ACTIVITY: Each line in the records that mentions the word "congrArg" needs to be listed.

Data entries:
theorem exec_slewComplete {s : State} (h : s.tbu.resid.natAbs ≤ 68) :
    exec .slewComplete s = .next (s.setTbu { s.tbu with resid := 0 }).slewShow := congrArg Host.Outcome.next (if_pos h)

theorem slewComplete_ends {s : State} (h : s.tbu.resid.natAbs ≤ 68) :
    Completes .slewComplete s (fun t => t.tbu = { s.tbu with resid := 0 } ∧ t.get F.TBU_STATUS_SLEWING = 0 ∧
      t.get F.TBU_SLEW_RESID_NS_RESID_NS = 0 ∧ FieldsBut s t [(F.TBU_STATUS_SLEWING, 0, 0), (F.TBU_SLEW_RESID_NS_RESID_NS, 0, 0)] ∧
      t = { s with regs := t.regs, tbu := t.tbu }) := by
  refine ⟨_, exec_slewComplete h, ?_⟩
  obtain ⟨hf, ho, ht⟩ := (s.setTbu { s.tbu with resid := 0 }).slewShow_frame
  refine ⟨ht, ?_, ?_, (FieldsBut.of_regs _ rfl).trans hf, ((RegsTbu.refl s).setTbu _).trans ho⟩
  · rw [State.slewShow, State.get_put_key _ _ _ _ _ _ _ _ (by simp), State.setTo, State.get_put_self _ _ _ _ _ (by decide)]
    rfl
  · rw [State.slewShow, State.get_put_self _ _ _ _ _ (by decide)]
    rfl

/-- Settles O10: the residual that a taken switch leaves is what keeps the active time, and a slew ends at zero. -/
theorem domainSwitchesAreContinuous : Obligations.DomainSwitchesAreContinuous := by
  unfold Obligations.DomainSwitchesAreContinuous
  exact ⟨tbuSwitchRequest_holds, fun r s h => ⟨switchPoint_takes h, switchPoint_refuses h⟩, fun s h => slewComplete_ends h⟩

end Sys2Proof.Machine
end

* * *

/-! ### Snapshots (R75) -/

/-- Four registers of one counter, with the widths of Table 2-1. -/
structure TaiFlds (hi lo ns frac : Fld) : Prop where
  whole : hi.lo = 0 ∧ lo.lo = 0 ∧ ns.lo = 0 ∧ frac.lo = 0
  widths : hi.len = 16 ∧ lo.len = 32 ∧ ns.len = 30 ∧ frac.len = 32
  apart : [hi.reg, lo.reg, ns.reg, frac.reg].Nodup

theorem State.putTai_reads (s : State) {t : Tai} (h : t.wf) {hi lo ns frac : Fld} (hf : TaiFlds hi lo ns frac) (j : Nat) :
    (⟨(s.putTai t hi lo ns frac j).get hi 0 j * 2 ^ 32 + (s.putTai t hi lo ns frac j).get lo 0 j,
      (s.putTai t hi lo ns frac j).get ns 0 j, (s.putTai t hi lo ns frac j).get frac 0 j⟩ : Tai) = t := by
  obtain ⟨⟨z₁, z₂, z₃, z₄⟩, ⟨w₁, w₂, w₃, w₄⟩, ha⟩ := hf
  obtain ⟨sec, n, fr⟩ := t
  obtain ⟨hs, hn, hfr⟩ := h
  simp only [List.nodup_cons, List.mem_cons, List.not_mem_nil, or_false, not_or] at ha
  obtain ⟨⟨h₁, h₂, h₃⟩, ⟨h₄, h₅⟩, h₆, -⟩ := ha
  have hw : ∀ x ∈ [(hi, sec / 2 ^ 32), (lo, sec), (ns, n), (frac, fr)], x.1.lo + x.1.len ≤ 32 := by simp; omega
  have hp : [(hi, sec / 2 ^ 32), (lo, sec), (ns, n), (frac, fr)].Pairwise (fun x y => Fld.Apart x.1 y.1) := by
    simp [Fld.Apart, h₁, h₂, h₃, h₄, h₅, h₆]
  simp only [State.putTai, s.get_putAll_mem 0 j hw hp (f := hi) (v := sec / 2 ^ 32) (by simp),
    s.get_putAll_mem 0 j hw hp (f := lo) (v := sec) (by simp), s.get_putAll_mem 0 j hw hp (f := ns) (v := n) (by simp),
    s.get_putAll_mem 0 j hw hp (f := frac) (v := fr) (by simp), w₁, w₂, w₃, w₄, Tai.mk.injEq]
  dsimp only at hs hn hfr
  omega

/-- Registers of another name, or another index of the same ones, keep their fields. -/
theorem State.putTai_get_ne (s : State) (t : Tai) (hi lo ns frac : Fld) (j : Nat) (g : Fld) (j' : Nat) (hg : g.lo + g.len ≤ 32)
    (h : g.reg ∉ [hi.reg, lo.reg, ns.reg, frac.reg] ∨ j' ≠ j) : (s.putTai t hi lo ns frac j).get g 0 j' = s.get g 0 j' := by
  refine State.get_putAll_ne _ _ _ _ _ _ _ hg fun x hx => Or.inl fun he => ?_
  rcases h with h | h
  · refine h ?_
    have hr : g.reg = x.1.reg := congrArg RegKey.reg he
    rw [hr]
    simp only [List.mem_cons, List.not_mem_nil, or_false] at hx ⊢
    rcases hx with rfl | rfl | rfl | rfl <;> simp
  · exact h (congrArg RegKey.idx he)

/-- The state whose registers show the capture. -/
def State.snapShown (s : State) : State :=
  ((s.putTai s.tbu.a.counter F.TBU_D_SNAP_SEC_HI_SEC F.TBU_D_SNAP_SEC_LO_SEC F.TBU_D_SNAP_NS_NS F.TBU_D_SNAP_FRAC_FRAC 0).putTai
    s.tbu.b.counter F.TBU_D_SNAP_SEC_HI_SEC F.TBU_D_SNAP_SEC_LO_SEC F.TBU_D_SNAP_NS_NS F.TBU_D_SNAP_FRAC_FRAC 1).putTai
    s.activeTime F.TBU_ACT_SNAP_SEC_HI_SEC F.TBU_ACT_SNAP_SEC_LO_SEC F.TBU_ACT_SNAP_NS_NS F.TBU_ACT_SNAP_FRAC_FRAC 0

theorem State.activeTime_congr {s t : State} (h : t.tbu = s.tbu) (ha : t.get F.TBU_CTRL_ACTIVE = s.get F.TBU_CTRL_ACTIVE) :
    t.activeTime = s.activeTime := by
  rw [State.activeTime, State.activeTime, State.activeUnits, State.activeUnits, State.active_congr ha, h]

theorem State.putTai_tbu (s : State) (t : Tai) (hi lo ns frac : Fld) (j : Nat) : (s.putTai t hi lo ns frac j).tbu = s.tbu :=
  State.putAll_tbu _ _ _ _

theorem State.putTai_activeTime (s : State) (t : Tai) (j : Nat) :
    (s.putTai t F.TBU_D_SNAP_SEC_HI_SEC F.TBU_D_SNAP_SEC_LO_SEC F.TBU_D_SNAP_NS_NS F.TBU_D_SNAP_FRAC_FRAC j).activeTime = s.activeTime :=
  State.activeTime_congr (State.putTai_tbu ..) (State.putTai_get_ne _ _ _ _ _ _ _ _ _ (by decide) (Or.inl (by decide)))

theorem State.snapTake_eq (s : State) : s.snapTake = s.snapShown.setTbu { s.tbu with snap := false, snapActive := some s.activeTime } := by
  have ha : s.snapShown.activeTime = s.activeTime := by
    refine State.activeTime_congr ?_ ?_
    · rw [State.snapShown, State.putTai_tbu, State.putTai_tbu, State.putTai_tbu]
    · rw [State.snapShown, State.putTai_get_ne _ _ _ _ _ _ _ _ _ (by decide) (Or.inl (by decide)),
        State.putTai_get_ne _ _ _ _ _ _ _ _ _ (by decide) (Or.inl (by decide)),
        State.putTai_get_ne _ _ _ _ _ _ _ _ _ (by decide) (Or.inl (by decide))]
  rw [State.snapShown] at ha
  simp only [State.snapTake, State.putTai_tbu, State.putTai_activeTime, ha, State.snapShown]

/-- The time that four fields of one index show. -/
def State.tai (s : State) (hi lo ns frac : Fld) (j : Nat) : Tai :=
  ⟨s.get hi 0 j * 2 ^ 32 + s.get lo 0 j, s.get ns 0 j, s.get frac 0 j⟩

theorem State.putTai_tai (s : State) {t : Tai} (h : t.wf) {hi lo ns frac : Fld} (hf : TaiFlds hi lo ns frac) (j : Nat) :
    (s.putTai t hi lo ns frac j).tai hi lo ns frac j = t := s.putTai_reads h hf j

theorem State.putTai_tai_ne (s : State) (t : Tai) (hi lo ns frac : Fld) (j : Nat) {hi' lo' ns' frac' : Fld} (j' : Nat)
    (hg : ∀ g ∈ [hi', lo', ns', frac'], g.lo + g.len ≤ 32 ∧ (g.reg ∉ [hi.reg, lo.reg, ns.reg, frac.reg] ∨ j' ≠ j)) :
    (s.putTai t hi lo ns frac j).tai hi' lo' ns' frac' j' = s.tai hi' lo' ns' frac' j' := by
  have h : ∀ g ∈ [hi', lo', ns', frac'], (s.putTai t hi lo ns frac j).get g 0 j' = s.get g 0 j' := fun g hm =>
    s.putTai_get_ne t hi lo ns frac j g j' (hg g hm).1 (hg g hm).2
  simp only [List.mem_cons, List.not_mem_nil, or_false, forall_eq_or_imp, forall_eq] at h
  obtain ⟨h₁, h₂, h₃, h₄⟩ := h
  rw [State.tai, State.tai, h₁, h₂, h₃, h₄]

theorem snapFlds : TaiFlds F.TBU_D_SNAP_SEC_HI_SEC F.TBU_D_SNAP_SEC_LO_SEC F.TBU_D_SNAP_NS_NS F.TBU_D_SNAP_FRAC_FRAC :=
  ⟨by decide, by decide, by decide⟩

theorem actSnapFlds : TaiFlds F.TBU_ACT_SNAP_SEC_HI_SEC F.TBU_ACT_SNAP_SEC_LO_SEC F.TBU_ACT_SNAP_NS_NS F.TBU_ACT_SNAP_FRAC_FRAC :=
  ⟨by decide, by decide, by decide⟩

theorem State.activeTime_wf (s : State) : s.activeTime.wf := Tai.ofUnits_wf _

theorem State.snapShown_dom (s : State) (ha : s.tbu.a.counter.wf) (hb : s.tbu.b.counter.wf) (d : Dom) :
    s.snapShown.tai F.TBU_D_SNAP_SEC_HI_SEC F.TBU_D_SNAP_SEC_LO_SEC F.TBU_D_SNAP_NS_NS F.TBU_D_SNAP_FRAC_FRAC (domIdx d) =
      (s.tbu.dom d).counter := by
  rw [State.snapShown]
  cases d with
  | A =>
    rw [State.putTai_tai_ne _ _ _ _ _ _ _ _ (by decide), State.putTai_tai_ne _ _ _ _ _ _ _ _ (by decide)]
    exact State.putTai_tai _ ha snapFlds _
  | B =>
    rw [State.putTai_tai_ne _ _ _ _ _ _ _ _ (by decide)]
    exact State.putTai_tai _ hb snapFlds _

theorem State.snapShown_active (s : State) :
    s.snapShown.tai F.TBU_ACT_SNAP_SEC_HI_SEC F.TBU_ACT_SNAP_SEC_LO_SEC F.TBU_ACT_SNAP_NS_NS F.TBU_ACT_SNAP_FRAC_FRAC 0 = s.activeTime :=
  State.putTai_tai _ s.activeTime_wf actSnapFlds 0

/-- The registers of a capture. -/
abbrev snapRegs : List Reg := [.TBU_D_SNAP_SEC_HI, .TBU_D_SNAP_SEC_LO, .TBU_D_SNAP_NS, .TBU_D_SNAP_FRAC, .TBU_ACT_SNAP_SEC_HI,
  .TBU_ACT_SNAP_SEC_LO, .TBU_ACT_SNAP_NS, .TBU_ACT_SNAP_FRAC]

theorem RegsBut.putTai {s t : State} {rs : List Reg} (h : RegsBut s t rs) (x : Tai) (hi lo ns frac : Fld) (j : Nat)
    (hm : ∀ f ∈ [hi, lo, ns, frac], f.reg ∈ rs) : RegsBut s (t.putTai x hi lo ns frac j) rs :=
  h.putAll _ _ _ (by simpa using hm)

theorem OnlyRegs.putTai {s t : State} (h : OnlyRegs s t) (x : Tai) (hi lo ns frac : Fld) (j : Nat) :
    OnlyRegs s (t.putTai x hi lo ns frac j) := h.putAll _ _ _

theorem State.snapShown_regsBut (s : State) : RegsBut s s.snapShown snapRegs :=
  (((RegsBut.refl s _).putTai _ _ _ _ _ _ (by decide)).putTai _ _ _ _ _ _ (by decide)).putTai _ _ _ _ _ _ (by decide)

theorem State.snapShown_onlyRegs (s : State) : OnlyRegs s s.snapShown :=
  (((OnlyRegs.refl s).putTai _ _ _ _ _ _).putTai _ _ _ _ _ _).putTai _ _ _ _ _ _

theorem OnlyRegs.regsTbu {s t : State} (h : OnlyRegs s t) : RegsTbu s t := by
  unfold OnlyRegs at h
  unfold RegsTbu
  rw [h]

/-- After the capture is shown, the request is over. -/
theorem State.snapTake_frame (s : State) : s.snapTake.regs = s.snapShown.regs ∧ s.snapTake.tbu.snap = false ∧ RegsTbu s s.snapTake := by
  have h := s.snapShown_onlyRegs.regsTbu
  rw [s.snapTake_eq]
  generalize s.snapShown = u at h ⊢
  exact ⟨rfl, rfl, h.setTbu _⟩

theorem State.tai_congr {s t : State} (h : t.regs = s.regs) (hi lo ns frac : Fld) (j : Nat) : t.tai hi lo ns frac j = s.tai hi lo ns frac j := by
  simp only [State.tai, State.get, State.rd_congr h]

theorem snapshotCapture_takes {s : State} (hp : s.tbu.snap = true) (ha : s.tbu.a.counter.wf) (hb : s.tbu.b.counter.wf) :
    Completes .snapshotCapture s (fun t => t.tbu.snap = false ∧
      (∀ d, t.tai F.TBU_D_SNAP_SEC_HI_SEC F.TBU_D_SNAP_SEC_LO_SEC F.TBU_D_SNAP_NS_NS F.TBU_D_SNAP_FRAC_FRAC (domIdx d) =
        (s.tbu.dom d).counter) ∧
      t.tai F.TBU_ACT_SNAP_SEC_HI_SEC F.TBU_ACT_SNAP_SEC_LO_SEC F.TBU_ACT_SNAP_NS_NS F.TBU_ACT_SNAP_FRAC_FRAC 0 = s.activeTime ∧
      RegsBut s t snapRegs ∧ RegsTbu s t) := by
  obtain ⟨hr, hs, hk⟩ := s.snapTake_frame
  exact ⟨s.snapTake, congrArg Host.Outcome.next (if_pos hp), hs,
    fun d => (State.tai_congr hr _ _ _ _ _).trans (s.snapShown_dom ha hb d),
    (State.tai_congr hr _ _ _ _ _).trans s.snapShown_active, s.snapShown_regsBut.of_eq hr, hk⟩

WRITTEN ANSWER:
    exec .slewComplete s = .next (s.setTbu { s.tbu with resid := 0 }).slewShow := congrArg Host.Outcome.next (if_pos h)
    have hr : g.reg = x.1.reg := congrArg RegKey.reg he
  · exact h (congrArg RegKey.idx he)
  exact ⟨s.snapTake, congrArg Host.Outcome.next (if_pos hp), hs,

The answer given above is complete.